13 organisations demandent l’intervention du HCR pour s’opposer au rapatriement forcé des réfugiés burundais


Burundi Tanzanie Nyarugusu

A l’occasion de la dernière visite du ministre burundais de l’intérieur dans les camps de réfugiés, son homologue tanzanien de l’intérieur a annoncé que les deux pays se sont convenus de rapatrier de force les réfugiés burundais se trouvant sur le sol tanzanien à partir du 1er octobre 2019. Pour ces organisations dont leurs leaders sont en exil, le projet n’est pas sans conséquences fâcheuses pour les réfugiés burundais. (SOS Médias Burundi)

Dans une correspondance de quatre pages, les 13 organisations de la société civile burundaise affirment que plus d’un demi-million de Burundais ont trouvé refuge dans les pays frontaliers (270.000 en refuge en Tanzanie) depuis la crise politique de 2015.

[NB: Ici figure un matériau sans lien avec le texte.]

-- ==== Sys2Proof/Proofs/CanonicalState.lean ====
section
set_option Elab.async false

/-! PROOF. The canonical form and the machine's own operations: registers, faults, watches, translation, operands. -/

namespace Sys2Proof.Machine

open Sys2Proof

variable {P Q : Prop}

theorem Group.Canon.freeTag {g : Group} {i : Nat} (h : g.Canon Q i) {r : Nat} : (g.freeTag r).Canon Q i := by
  unfold Group.freeTag
  split
  · exact h.upd (tags := fun e1 => Cells.set_wf e1 _ _) (scar := fun e1 => Cells.wf_filter e1 _)
  · exact h

theorem Group.Canon.rowsWritten {g : Group} {i : Nat} (h : g.Canon Q i) {r : Nat} {m : LaneMask} : (g.rowsWritten r m).Canon Q i := by
  unfold Group.rowsWritten
  split
  · exact h
  · extract_lets full left
    exact h.upd (v := fun e1 => Cells.foldl_wf e1 fun _ _ e2 => Cells.foldl_wf e2 fun _ _ e3 => Cells.set_wf e3 _ _)

theorem Group.Canon.putLanes {g : Group} {i : Nat} (h : g.Canon Q i) {r : Nat} {m : LaneMask} {f : Nat → Word} : (g.putLanes r m f).Canon Q i := by
  unfold Group.putLanes
  refine (h.upd (v := fun e => Cells.foldl_wf e fun _ _ e1 => Cells.set_wf e1 _ _) (scar := fun e => ?_)).rowsWritten
  split
  · exact Cells.foldl_wf e fun _ _ e2 => Cells.set_wf e2 _ _
  · exact e

theorem Group.Canon.apply {g : Group} {i : Nat} (h : g.Canon Q i) {p : Pend} : (g.apply p).Canon Q i := by
  unfold Group.apply
  split
  · split
    · exact h
    · exact h.upd (s := fun e2 => Cells.set_wf e2 _ _)
  · extract_lets g1
    have hg1 : g1.Canon Q i := by
      unfold g1
      split
      · exact h
      · exact h.freeTag
    exact hg1.putLanes
  · split
    · exact h
    · exact h.upd (sh := fun e2 => Cells.set_wf e2 _ _)

theorem Group.Canon.settle {g : Group} {i : Nat} (h : g.Canon Q i) : (g.settle).Canon Q i := h.upd.foldl fun _ _ h1 => h1.apply

theorem Group.Canon.tick {g : Group} {i : Nat} (h : g.Canon Q i) {lane : Bool} : (g.tick lane).Canon Q i := h.upd.settle

theorem Group.Canon.claim {g : Group} {i : Nat} (h : g.Canon Q i) {r : RegRef} {m : LaneMask} : (g.claim r m).Canon Q i := h.upd

theorem Group.Canon.writeS {g : Group} {i : Nat} (h : g.Canon Q i) {r : Nat} {v : Word} : (g.writeS r v).Canon Q i := by
  unfold Group.writeS
  split
  · exact h
  · extract_lets g1
    have hg1 : g1.Canon Q i := h.claim
    exact hg1.upd (s := fun e1 => Cells.set_wf e1 _ _)

theorem Group.Canon.setMask {g : Group} {i : Nat} (h : g.Canon Q i) {m : LaneMask} : (g.setMask m).Canon Q i := h.writeS.writeS.writeS

theorem Group.Canon.writeV {g : Group} {i : Nat} (h : g.Canon Q i) {r : Nat} {m : LaneMask} {f : Nat → Word} : (g.writeV r m f).Canon Q i :=
  h.claim.putLanes

theorem Group.Canon.makeRoom {g : Group} {i : Nat} (h : g.Canon Q i) {lane : Bool} {L : Nat} : (g.makeRoom lane L).Canon Q i := by
  unfold Group.makeRoom
  extract_lets ws
  split
  · exact h.upd.settle
  · exact h

theorem Group.Canon.expect {g : Group} {i : Nat} (h : g.Canon Q i) {lane : Bool} {op L : Nat} {rs : List (RegRef × LaneMask × Cells 32)} :
    (g.expect lane op L rs).Canon Q i := by
  unfold Group.expect
  extract_lets rs1 g1
  have hg1 : g1.Canon Q i := h.makeRoom.foldl fun _ _ h1 => h1.claim
  exact hg1.upd

theorem Group.Canon.arrive {g : Group} {i : Nat} (h : g.Canon Q i) {op : Nat} : (g.arrive op).Canon Q i := h.upd.settle

theorem Group.Canon.deliver {g : Group} {i : Nat} (h : g.Canon Q i) {op : Nat} {f : RegRef → Cells 32 → Cells 32} : (g.deliver op f).Canon Q i :=
  h.upd.settle

theorem Group.Canon.closeWindows {g : Group} {i : Nat} (h : g.Canon Q i) : (g.closeWindows).Canon Q i := h.upd.settle

theorem Group.Canon.advance {g : Group} {i : Nat} (h : g.Canon Q i) {len : Nat} : (g.advance len).Canon Q i := h.upd.tick

theorem Group.Canon.laneDone {g : Group} {i : Nat} (h : g.Canon Q i) : (g.laneDone).Canon Q i := by
  unfold Group.laneDone
  extract_lets r g1 g2
  have hg1 : g1.Canon Q i := h.upd
  have hg2 : g2.Canon Q i := by
    unfold g2
    split
    · exact hg1.upd
    · exact hg1
  exact hg2.tick

theorem Group.Canon.opDone {g : Group} {i : Nat} (h : g.Canon Q i) {op : Nat} : (g.opDone op).Canon Q i := h.upd

theorem Group.Canon.setFlags {g : Group} {i : Nat} (h : g.Canon Q i) {f : AFlags} : (g.setFlags f).Canon Q i := h.upd

theorem Group.Canon.setSticky {g : Group} {i : Nat} (h : g.Canon Q i) {c : Cond} : (g.setSticky c).Canon Q i := h.upd

theorem Group.Canon.enterHandler {g : Group} {i : Nat} (h : g.Canon Q i) {c : Cond} : (g.enterHandler c).Canon Q i := h.upd

theorem Group.Canon.leaveHandler {g : Group} {i : Nat} (h : g.Canon Q i) {f : Frame} : (g.leaveHandler f).Canon Q i := by
  unfold Group.leaveHandler
  extract_lets src
  have hsrc : src.Canon Q i := h.setMask
  clear_value src
  exact hsrc.upd

theorem Group.Canon.concrete {g : Group} {i : Nat} (h : g.Canon Q i) {x : Nat → Option Word} {r : Nat} : (g.concrete x r).Canon Q i := by
  unfold Group.concrete
  split
  · exact ((h.upd (v := fun e1 => Cells.foldl_wf e1 fun _ _ e2 => Cells.set_wf e2 _ _)).freeTag).rowsWritten
  · exact h

theorem Group.Canon.allValues {g : Group} {i : Nat} (h : g.Canon Q i) {r : Nat} : (g.allValues r).Canon Q i := by
  unfold Group.allValues
  split
  · exact h.freeTag
  · exact h

theorem Group.Canon.writeVal {g : Group} {i : Nat} (h : g.Canon Q i) {lane : Bool} {x : Nat → Option Word} {r : Nat} {m : LaneMask} {f : Nat → Word}
    : (g.writeVal lane x r m f).Canon Q i := by
  unfold Group.writeVal
  split
  · exact h
  · refine (Group.Canon.writeV ?_).allValues
    split
    · exact h.concrete
    · exact h

theorem Group.Canon.keepVal {g : Group} {i : Nat} (h : g.Canon Q i) {x : Nat → Option Word} {m : LaneMask} {r : Nat} : (g.keepVal x m r).Canon Q i := by
  unfold Group.keepVal
  split
  · exact h
  · exact h.concrete

theorem State.Canon.putCluster {s : State} (h : s.Canon P Q) {c : Nat} {x : Cluster} : (s.putCluster c x).Canon P Q := h.upd

theorem State.Canon.draw {s : State} (h : s.Canon P Q) : (s.draw).2.Canon P Q := by
  unfold State.draw
  dsimp only
  exact h.upd

theorem State.Canon.msix {s : State} (h : s.Canon P Q) {v : Nat} : (s.msix v).Canon P Q := by
  unfold State.msix
  split
  · exact h.upd
  · exact h.upd

theorem State.Canon.machineCheck {s : State} (h : s.Canon P Q) {m : State.Mc} : (s.machineCheck m).Canon P Q := by
  unfold State.machineCheck
  extract_lets n x s1 s2 p s3
  have hs1 : s1.Canon P Q := h.foldl fun _ h1 _ _ => h1.setCfgW
  have hs2 : s2.Canon P Q := hs1.setCfgW
  have hs3 : s3.Canon P Q := by
    unfold s3
    split
    · exact hs2
    · exact hs2.setCfgW
  exact hs3.msix

theorem State.Canon.sfuWrite {s : State} (hs : s.Canon P Q) {h : Nat} : (s.sfuWrite h).Canon P Q := by
  unfold State.sfuWrite
  split
  · split
    next _ _ _ _ _ _ _ _ e2 =>
      extract_lets s1
      have hs1 : s1.Canon P Q := hs.upd (ops := fun h1 => Tab.Canon.del h1)
      split
      · refine hs1.putGroup ?_
        split
        · exact ((hs.group e2).setFlags).enterHandler
        · exact (((((hs.group e2).keepVal).expect).laneDone).arrive).setFlags
      · exact hs1.putGroup (((hs.group e2).arrive).setFlags)
    · exact hs.upd (ops := fun h1 => Tab.Canon.del h1)
    · exact hs
  · exact hs

theorem State.Canon.drainSfu {s : State} (h : s.Canon P Q) {t i : Nat} : (s.drainSfu t i).Canon P Q := h.foldl fun _ h1 _ _ => h1.sfuWrite

theorem State.Canon.pauseTeam {s : State} (h : s.Canon P Q) {t : Nat} {self : Option Nat} : (s.pauseTeam t self).Canon P Q := by
  unfold State.pauseTeam
  split
  · exact h
  next _ _ e =>
    split
    · split
      · exact h.mapGroup fun _ h1 => h1.upd
      · exact h
    · extract_lets s1
      have hs1 : s1.Canon P Q := h.putTeam ((h.team e).upd)
      refine hs1.foldl fun s2 h1 g h2 => ?_
      split
      next _ _ _ e2 =>
        extract_lets run s4
        have hs4 : s4.Canon P Q := (State.Canon.of_snd e2 h1.draw).mapGroup fun _ h3 => h3.upd
        split
        · exact hs4
        · exact hs4.drainSfu

theorem State.Canon.keepHalted {s : State} (h : s.Canon P Q) {t : Nat} : (s.keepHalted t).Canon P Q := by
  unfold State.keepHalted
  split
  · exact h.upd (parts := fun h1 => Tab.Canon.map h1 (fun _ => rfl) fun _ _ h3 => h3)
  · exact h

theorem State.Canon.haltTeam {s : State} (h : s.Canon P Q) {t : Nat} {self : Option Nat} : (s.haltTeam t self).Canon P Q := h.pauseTeam.keepHalted

theorem State.Canon.enqueueRec {s : State} (h : s.Canon P Q) {core : Nat} {r : FaultRec} : (s.enqueueRec core r).Canon P Q := by
  unfold State.enqueueRec
  extract_lets c r1 c1
  have hc : c.Canon Q := h.core
  have hc1 : c1.Canon Q := hc.upd
  split
  next _ _ _ e =>
    refine (State.Canon.of_snd e h.draw).putCore ?_
    split
    · exact hc1.upd
    · exact hc1.upd

theorem State.Canon.raiseGroup {s : State} (h : s.Canon P Q) {t i : Nat} {code : FaultCode} {d : State.Detail} : (s.raiseGroup t i code d).Canon P Q := by
  unfold State.raiseGroup
  split
  next _ _ _ _ _ e1 =>
    extract_lets r s1
    have hs1 : s1.Canon P Q := (h.putGroup ((h.group e1).upd)).enqueueRec
    exact hs1.haltTeam
  · exact h

theorem State.Canon.raiseOp {s : State} (hs : s.Canon P Q) {h idx : Nat} {pc : DWord} {lword : Word} {code : FaultCode} {d : State.Detail} :
    (s.raiseOp h idx pc lword code d).Canon P Q := by
  unfold State.raiseOp
  split
  · exact hs
  · extract_lets s1 g ex core
    have hs1 : s1.Canon P Q := hs.putOp
    split
    · exact hs1
    · extract_lets r
      exact hs1.enqueueRec.haltTeam

theorem State.Canon.raiseCurator {s : State} (h : s.Canon P Q) {c code : Nat} : (s.raiseCurator c code).Canon P Q :=
  (h.mapCore fun _ h1 => h1.upd).machineCheck

theorem State.Canon.raiseNow {s : State} (h : s.Canon P Q) {code : FaultCode} {d : optParam State.Detail { }} : (s.raiseNow code d).Canon P Q := by
  unfold State.raiseNow
  split
  · exact h.raiseGroup
  · exact h.raiseCurator
  · exact h

theorem State.Canon.issuing {s : State} {k : Out} (hk : Out.Canon P Q k) : Out.Canon P Q (s.issuing k) := by
  unfold State.issuing
  split
  · exact hk
  · trivial

theorem State.Canon.byCurator {s : State} (h : s.Canon P Q) {k : Nat → Out} (hk : ∀ c, Out.Canon P Q (k c)) : Out.Canon P Q (s.byCurator k) := by
  unfold State.byCurator
  split
  · exact hk _
  · split
    · exact h.raiseNow
    · trivial
  · trivial

theorem State.Canon.setS {s : State} (h : s.Canon P Q) {r : SReg} {v : Word} : (s.setS r v).Canon P Q := by
  unfold State.setS
  split
  · exact h.mapGroup fun _ h1 => h1.writeS
  · split
    · exact h
    · exact h.mapCore fun _ h1 => h1.upd (s := fun e2 => Cells.set_wf e2 _ _)
  · exact h

theorem State.Canon.setPair {s : State} (h : s.Canon P Q) {r : SReg} {v : DWord} : (s.setPair r v).Canon P Q := h.setS.setS

theorem State.Canon.jump {s : State} (h : s.Canon P Q) {pc : DWord} : (s.jump pc).Canon P Q := by
  unfold State.jump
  split
  · exact h.mapGroup fun _ h1 => h1.upd.tick
  · exact h.mapCore fun _ h1 => h1.upd
  · exact h

theorem State.Canon.advance {s : State} (h : s.Canon P Q) {len : Nat} : (s.advance len).Canon P Q := h.jump

theorem State.Canon.scalar {s : State} (h : s.Canon P Q) {rs : List SReg} {k : State → State} (hk : ∀ s, s.Canon P Q → (k s).Canon P Q) : Out.Canon
    P Q (s.scalar rs k) := by
  unfold State.scalar
  refine State.Canon.issuing ?_
  split
  · exact h
  · exact hk _ h

theorem State.Canon.scalarPairs {s : State} (h : s.Canon P Q) {pairs rs : List SReg} {k : State → State} (hk : ∀ s, s.Canon P Q → (k s).Canon P Q) :
    Out.Canon P Q (s.scalarPairs pairs rs k) := by
  unfold State.scalarPairs
  refine State.Canon.issuing ?_
  split
  · exact h.raiseNow
  · split
    · exact h
    · exact hk _ h

theorem Group.Canon.wakeYield {g : Group} {i : Nat} (h : g.Canon Q i) : (State.wakeYield g).Canon Q i := by
  unfold State.wakeYield
  split
  · split
    · exact h.upd.tick
    · exact h
  · exact h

Ces organisations s’insurgent contre le rapatriement forcé des réfugiés burundais à partir du 1er octobre 2019 qui vient d’être décidé par le gouvernement tanzanien. Les réfugiés burundais vivant en Tanzanie font par ailleurs, depuis un certain temps, objet d’attaques à mains armées menées depuis le territoire burundais par des services de renseignements de ce pays ou des Imbonerakure (jeunes affiliés au parti au pouvoir CNDD-FDD), affirment les 13 organisations.

Une situation qui a poussé certains de ces réfugiés à partir ailleurs, confirment les signataires de la lettre. D’autres réfugiés qui sont restés en Tanzanie vivent dans une peur panique accentuée par « un harcèlement excessif et continu des autorités tanzaniennes qui les incitent à rentrer de force depuis 2018 », rappellent les organisations qui se sont confiées au patron du HCR.

Pour les 13 organisations, les violations des droits humains et les violences de toute sorte se commettent tous les jours et l’insécurité règne sur tout le territoire burundais, la répression et le harcèlement des réfugiés s’accroissant au même rythme.